To do:
Look at the entries below and restate word for word the lines from the first through the one that has "let b := x.srcB".

*** Opening of Task inputs ***

/-- Majors 0x00-0x36 of slots 2 and 3: vector instructions (R74, R284 to R313); retr: in a retriever's bundle the
optimiser majors are the lane forms of R391. -/
def decVector (retr : Bool) (x : SlotWord) : Dec :=
  let m := x.minor
  let d := x.dst
  let a := x.srcA
  let b := x.srcB
  let rb : BitVec 6 := .ofNat 6 (x.f 18 13)
  let k : BitVec 4 := .ofNat 4 (x.f 12 9)
  match x.major with
  | 0x00 => decNop x
  | 0x01 =>
    if m < 4 then x.rr .v .v .v 15 (.vadd (.ofNat 2 m) d a b)
    else x.rr .v .v .v 15 .nop true
  | 0x02 =>
    if m < 4 then x.rr .v .v .v 15 (.vsub (.ofNat 2 m) d a b)
    else x.rr .v .v .v 15 .nop true
  | 0x03 =>
    if m < 4 then x.rr .v .v .v 15 (.vsadd (.ofNat 2 m) d a b)
    else x.rr .v .v .v 15 .nop true
  | 0x04 =>
    if m < 4 then x.rr .v .v .v 15 (.vssub (.ofNat 2 m) d a b)
    else x.rr .v .v .v 15 .nop true
  | 0x05 =>
    if m < 4 then x.rr .v .v .v 15 (.vmul (.ofNat 2 m) d a b)
    else x.rr .v .v .v 15 .nop true
  | 0x06 =>
    if m < 4 then x.rr .v .v .v 15 (.vmulh (.ofNat 2 m) d a b)
    else if m / 4 == 1 then x.rr .v .v .v 15 (.vmulhQ (.ofNat 2 m) d a b)
    else x.rr .v .v .v 15 .nop true
  | 0x07 =>
    if m < 4 then x.rr .v .v .v 15 (.vmac (.ofNat 2 m) d a b)
    else x.rr .v .v .v 15 .nop true
  | 0x08 =>
    if m < 4 then x.rr .v .v .v 15 (.vmin (.ofNat 2 m) d a b)
    else x.rr .v .v .v 15 .nop true
  | 0x09 =>
    if m < 4 then x.rr .v .v .v 15 (.vmax (.ofNat 2 m) d a b)
    else x.rr .v .v .v 15 .nop true
  | 0x0A =>
    if m < 4 then x.rr .v .v .zero 15 (.vabs (.ofNat 2 m) d a)
    else x.rr .v .v .zero 15 .nop true
  | 0x0B =>
    if m < 4 then x.rr .v .v .zero 15 (.vneg (.ofNat 2 m) d a)
    else x.rr .v .v .zero 15 .nop true
  | 0x0C =>
    if m < 4 then x.rr .v .v .v 15 (.vand (.ofNat 2 m) d a b)
    else x.rr .v .v .v 15 .nop true
  | 0x0D =>
    if m < 4 then x.rr .v .v .v 15 (.vor (.ofNat 2 m) d a b)
    else x.rr .v .v .v 15 .nop true
  | 0x0E =>
    if m < 4 then x.rr .v .v .v 15 (.vxor (.ofNat 2 m) d a b)
    else x.rr .v .v .v 15 .nop true
  | 0x0F =>
    if m < 4 then x.rr .v .v .v 15 (.vshl (.ofNat 2 m) d a b)
    else if m / 4 == 1 then x.rr .v .v .v 15 (.vshlS (.ofNat 2 m) d a b)
    else x.rr .v .v .v 15 .nop true
  | 0x10 =>
    if m < 4 then x.rr .v .v .v 15 (.vshr (.ofNat 2 m) d a b)
    else x.rr .v .v .v 15 .nop true
  | 0x11 =>
    if m < 4 then x.rr .v .v .v 15 (.vsra (.ofNat 2 m) d a b)
    else x.rr .v .v .v 15 .nop true
  | 0x12 =>
    if m < 8 && m % 4 < 3 then x.rr .v .v .g 15 (.vnshr (.ofNat 2 m) (m / 4 % 2 == 1) d a b)
    else x.rr .v .v .g 15 .nop true
  | 0x13 =>
    x.rr .v .v .v 15 (.vcmp (.ofNat 2 (m / 4)) (.ofNat 2 m) d a b)
  | 0x14 =>
    if m < 4 then x.rr .v .v .v 15 (.vsel (.ofNat 2 m) d a b)
    else x.rr .v .v .v 15 .nop true
  | 0x15 =>
    if m == 0 then x.rr .k .k .k 15 (.vkopAnd d a b)
    else if m == 1 then x.rr .k .k .k 15 (.vkopOr d a b)
    else if m == 2 then x.rr .k .k .k 15 (.vkopXor d a b)
    else if m == 3 then x.rr .k .k .k 15 (.vkopAndn d a b)
    else if m == 4 then x.rr .k .v .zero 15 (.vkopFromv d a)
    else if m == 5 then x.rr .v .k .zero 15 (.vkopTov d a)
    else if m == 6 then x.rr .k .g .zero 15 (.vkopFromg d a)
    else if m == 7 then x.rr .g .k .zero 15 (.vkopTog d a)
    else if m == 8 then x.rr .g .k .zero 15 (.vkopPopc d a)
    else x.rr .k .k .k 15 .nop true
  | 0x16 =>
    x.rr .v .v .g 15 (.vcvt (.ofNat 2 m) (.ofNat 2 (m / 4)) d a b)
  | 0x17 =>
    if m % 4 < 3 then x.rr .v .v .zero 15 (.vwiden (.ofNat 2 m) (m / 4 % 2 == 1) (m / 8 == 1) d a)
    else x.rr .v .v .zero 15 .nop true
  | 0x18 =>
    if m < 3 then x.rr .v .v .v 15 (.vpack (.ofNat 2 m) d a b)
    else x.rr .v .v .v 15 .nop true
  | 0x19 =>
    x.rr .v .v .v 15 (.vunpk (.ofNat 2 (m / 4)) (.ofNat 2 m) d a b)
  | 0x1A =>
    if 0 < m && m < 4 then x.rr .v .v .pt 15 (.vshuf (.ofNat 2 m) d a (.ofNat 6 b.reg.toNat))
    else x.rr .v .v .pt 15 .nop true
  | 0x1B =>
    if m == 0 then x.rr .pt .v .zero 15 (.vpld d a)
    else x.rr .pt .v .zero 15 .nop true
  | 0x1C =>
    if m == 0 then x.rr .pt .zero .zero 15 (.vpsw d)
    else if m == 1 then x.rr .zero .zero .zero 15 (.vpswAll d.s)
    else x.rr .pt .zero .zero 15 .nop true
  | 0x1D =>
    if m < 4 then x.rr .v .v .zero 15 (.vreds (.ofNat 2 m) d a)
    else if m / 4 == 1 then x.rr .v .v .zero 15 (.vredsSq (.ofNat 2 m) d a)
    else x.rr .v .v .zero 15 .nop true
  | 0x1E =>
    if m / 4 == 0 then x.rr .v .v .zero 15 (.vredmMax (.ofNat 2 m) d a)
    else if m / 4 == 1 then x.rr .v .v .zero 15 (.vredmMin (.ofNat 2 m) d a)
    else if m / 4 == 2 then x.rr .v .v .zero 15 (.vredmAmax (.ofNat 2 m) d a)
    else x.rr .v .v .zero 15 .nop true
  | 0x1F =>
    if m / 4 == 0 then x.rr .v .v .zero 15 (.vscan (.ofNat 2 m) d a)
    else if m / 4 == 1 then x.rr .v .v .zero 15 (.vscanEx (.ofNat 2 m) d a)
    else x.rr .v .v .zero 15 .nop true
  | 0x20 =>
    if m < 4 then x.rr .v .g .zero 15 (.vbcast (.ofNat 2 m) d a)
    else if m / 4 == 1 then x.rr .v .v .g 15 (.vbcastV (.ofNat 2 m) d a b)
    else x.rr .v .g .zero 15 .nop true
  | 0x21 =>
    if m < 4 then x.rr .g .v .g 15 (.vextr (.ofNat 2 m) d a b)
    else x.rr .g .v .g 15 .nop true
  | 0x25 =>
    if m < 8 && m % 4 != 0 then x.rr .v .v .g 15 (.vgath (m / 4 % 2 == 1) (.ofNat 2 m) d a b)
    else x.rr .v .v .g 15 .nop true
  | 0x26 =>
    if 0 < m && m < 4 then x.rr .v .v .g 15 (.vscat (.ofNat 2 m) d a b)
    else x.rr .v .v .g 15 .nop true
  | 0x29 =>
    x.rr .v .g .zero 0 (.vldr d a)
  | 0x2A =>
    x.rr .zero .g .v 0 (.vstr d.s a b)
  | 0x2D =>
    if m / 4 == 0 then x.rr .v .v .zero 15 (.vcls (.ofNat 2 m) d a)
    else if m / 4 == 1 then x.rr .v .v .zero 15 (.vclsMin (.ofNat 2 m) d a)
    else x.rr .v .v .zero 15 .nop true
  | 0x2E =>
    if m < 4 then x.rr .v .v .g 15 (.vrnds (.ofNat 2 m) d a b)
    else if m / 4 % 2 == 1 && m % 4 < 3 then x.rr .v .v .g 15 (.vrndsNar (.ofNat 2 m) (m / 8 == 1) d a b)
    else x.rr .v .v .g 15 .nop true
  | 0x2F =>
    if m == 3 then x.rr .v .v .g 15 (.vexp2 d a b)
    else if m == 7 then x.rr .v .v .g 15 (.vexp2Q d a b)
    else x.rr .v .v .g 15 .nop true
  | 0x30 =>
    if m == 3 then x.rr .v .v .g 15 (.vlog2 d a b)
    else x.rr .v .v .g 15 .nop true
  | 0x31 =>
    if m == 3 then x.rr .v .v .zero 15 (.vrcp d a)
    else x.rr .v .v .zero 15 .nop true
  | 0x32 =>
    if m == 3 then x.rr .v .v .zero 15 (.vrsq d a)
    else x.rr .v .v .zero 15 .nop true
  | 0x33 =>
    if m == 3 then x.rr .v .v .v 15 (.vdivq d a b)
    else x.rr .v .v .v 15 .nop true
  | 0x22 => ⟨false, x.ext / 2 != 0, .vmovi (.ofNat 2 (x.f 17 16)) ⟨.ofNat 7 (x.f 24 19 + 64 * bits x.ext 0 0), bit x.w 18⟩
      (.ofNat 16 (x.f 15 0))⟩
  | 0x23 => ⟨false, false, .vld x.dVM rb k x.off16⟩
  | 0x24 => ⟨false, false, .vst x.dVM rb k x.off16⟩
  | 0x27 => ⟨false, k != 0, .vtld x.dVM rb x.off16⟩
  | 0x28 => ⟨false, k != 0, .vtst x.dVM rb x.off16⟩
  | 0x2B =>
    let c := x.f 24 22
    ⟨c == 0 || SlotWord.bad0Reg .k b.reg.toNat b.l,
     m != 0 || bit x.w 21 || SlotWord.bad1Src .v a || (a.l && c != 1) || SlotWord.bad1Src .k b || bits x.ext 0 0 != 0 || x.ext / 8 != 0,
     .vdefer (.ofNat 3 c) (.ofNat 2 (x.f 20 19)) d.s a b⟩
  | 0x2C =>
    let c := x.f 16 14
    ⟨c == 0 || 8 ≤ x.f 10 5,
     m != 0 || bit x.w 17 || a.l || b.l || x.ext / 2 != 0,
     .vdrain (.ofNat 3 c) (.ofNat 2 (x.f 13 12)) d (.ofNat 3 (x.f 10 5))⟩
  | 0x34 =>
    if retr then ⟨false, m != 0 || a.l || SlotWord.bad1Src .g b || x.ext / 8 != 0, .voptmL d a.reg b⟩
    else ⟨false, m != 0 || a.l || SlotWord.bad1Src .g b || x.ext != 0, .voptm d.s (.ofNat 6 (x.f 24 19)) (.ofNat 6 (x.f 17 12)) b⟩
  | 0x35 =>
    if retr then ⟨false, m != 0 || a.l || SlotWord.bad1Src .g b || x.ext / 8 != 0, .voptvL d a.reg b⟩
    else ⟨false, m != 0 || a.l || SlotWord.bad1Src .g b || x.ext != 0, .voptv d.s (.ofNat 6 (x.f 24 19)) (.ofNat 6 (x.f 17 12)) b⟩
  | 0x36 =>
    if retr then ⟨false, m != 0 || a.l || SlotWord.bad1Src .g b || x.ext / 8 != 0, .voptsL d a.reg b⟩
    else ⟨false, m != 0 || a.l || SlotWord.bad1Src .g b || x.ext != 0, .vopts d.s (.ofNat 6 (x.f 24 19)) (.ofNat 6 (x.f 17 12)) b⟩
  | _ => SlotWord.undef

/-- Majors 0x40-0x57 of slot 3: tile, copy and engine instructions of format T (R75, R324, R405). -/
def decTile (x : SlotWord) : Dec :=
  let X := x.f 24 19
  let Y := x.f 18 13
  let Z := x.f 12 7
  let m := x.f 6 0
  let tX : BitVec 6 := .ofNat 6 X
  let tY : BitVec 6 := .ofNat 6 Y
  let tZ : BitVec 6 := .ofNat 6 Z
  let zX : BitVec 5 := .ofNat 5 X
  let zY : BitVec 5 := .ofNat 5 Y
  let n : BitVec 2 := .ofNat 2 m
  match x.major with
  | 0x40 => x.plain (.tdset tX tY) (Z != 0 || m != 0)
  | 0x41 => if m % 2 == 0 then x.plain (.tscl tX tY) (Z != 0 || 2 ≤ m)
    else x.plain (.tsclZ zX tY) (Z != 0 || 2 ≤ m) (32 ≤ X)
  | 0x42 => x.plain (.tcens n tX tY) (Z != 0 || 4 ≤ m) (2 ≤ m % 4 && 32 ≤ Y)
  | 0x43 => x.plain (.tmma zX tY tZ) (m != 0) (32 ≤ X)
  | 0x44 => x.plain (.tmmas zX tY tZ) (m != 0) (32 ≤ X)
  | 0x45 => x.plain (.tmmao zX tY tZ) (m != 0) (32 ≤ X)
  | 0x46 => x.plain (.algld (.ofNat 2 X) tY) (Z != 0 || m != 0) (4 ≤ X)
  | 0x47 => if m / 4 % 2 == 0 then x.plain (.tmmaa zX tY tZ n) (8 ≤ m) (32 ≤ X)
    else x.plain (.tmmaaSw zX tY tZ n) (8 ≤ m) (32 ≤ X)
  | 0x48 => x.plain (.tconj tX tY n) (Z != 0 || 4 ≤ m)
  | 0x49 => x.plain (.tnorm zX tY n) (Z != 0 || 4 ≤ m) (32 ≤ X)
  | 0x4A => if m % 2 == 0 then x.plain (.tacc zX tY) (Z != 0 || 2 ≤ m) (32 ≤ X)
    else x.plain (.taccZ zX zY) (Z != 0 || 2 ≤ m) (32 ≤ X || 32 ≤ Y)
  | 0x4B => x.plain (.tzero zX) (Y != 0 || Z != 0 || m != 0) (32 ≤ X)
  | 0x4C => if m % 2 == 0 then x.plain (.tdrain tX zY) (Z != 0 || 2 ≤ m) (32 ≤ Y)
    else x.plain (.tdrainZ tX zY) (Z != 0 || 2 ≤ m) (32 ≤ Y)
  | 0x4D => if m % 2 == 0 then x.plain (.tresc tX tY tZ) (2 ≤ m)
    else x.plain (.trescZ tX zY tZ) (2 ≤ m) (32 ≤ Y)
  | 0x4E => x.plain (.txps tX tY tZ) (m != 0)
  | 0x4F => x.plain (.tld tX tY tZ) (m != 0)
  | 0x50 => x.plain (.tst tX tY tZ) (m != 0)
  | 0x51 => x.plain (.tstx tX tY tZ) (m != 0)
  | 0x54 => x.plain (.tcpyd tX tY tZ) (m != 0)
  | 0x55 => x.plain (.tmskld tX tY tZ) (m != 0)
  | 0x52 => x.plain (.dset tX tY (.ofNat 3 m)) (Z != 0 || 8 ≤ m)
  | 0x53 => match m % 4 with
    | 0 => x.plain (.tcpyMm tX tY tZ) (4 ≤ m)
    | 1 => x.plain (.tcpyTm tX tY tZ) (4 ≤ m)
    | 2 => x.plain (.tcpyMt tX tY tZ) (4 ≤ m)
    | _ => x.plain (.tcpyTt tX tY tZ) (4 ≤ m)
  | 0x56 => x.plain (.noise tX n) (Y != 0 || Z != 0 || 4 ≤ m)
  | 0x57 => match m % 8 with
    | 0 => x.plain (.collOpen tX tY) (Z != 0 || 8 ≤ m)
    | 1 => x.plain (.collRun tX tY) (Z != 0 || 8 ≤ m)
    | 2 => x.plain (.collShrink tX tY) (Z != 0 || 8 ≤ m)
    | 3 => x.plain (.collJoin tX tY) (Z != 0 || 8 ≤ m)
    | 4 => x.plain (.collCatch tX tY) (Z != 0 || 8 ≤ m)
    | 5 => x.plain (.collClose tX tY) (Z != 0 || 8 ≤ m)
    | _ => ⟨true, Z != 0 || 8 ≤ m || x.ext != 0, .nop⟩
  | _ => SlotWord.undef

*** Close of Task inputs ***

Exercise result:
/-- Majors 0x00-0x36 of slots 2 and 3: vector instructions (R74, R284 to R313); retr: in a retriever's bundle the
optimiser majors are the lane forms of R391. -/
def decVector (retr : Bool) (x : SlotWord) : Dec :=
  let m := x.minor
  let d := x.dst
  let a := x.srcA
  let b := x.srcB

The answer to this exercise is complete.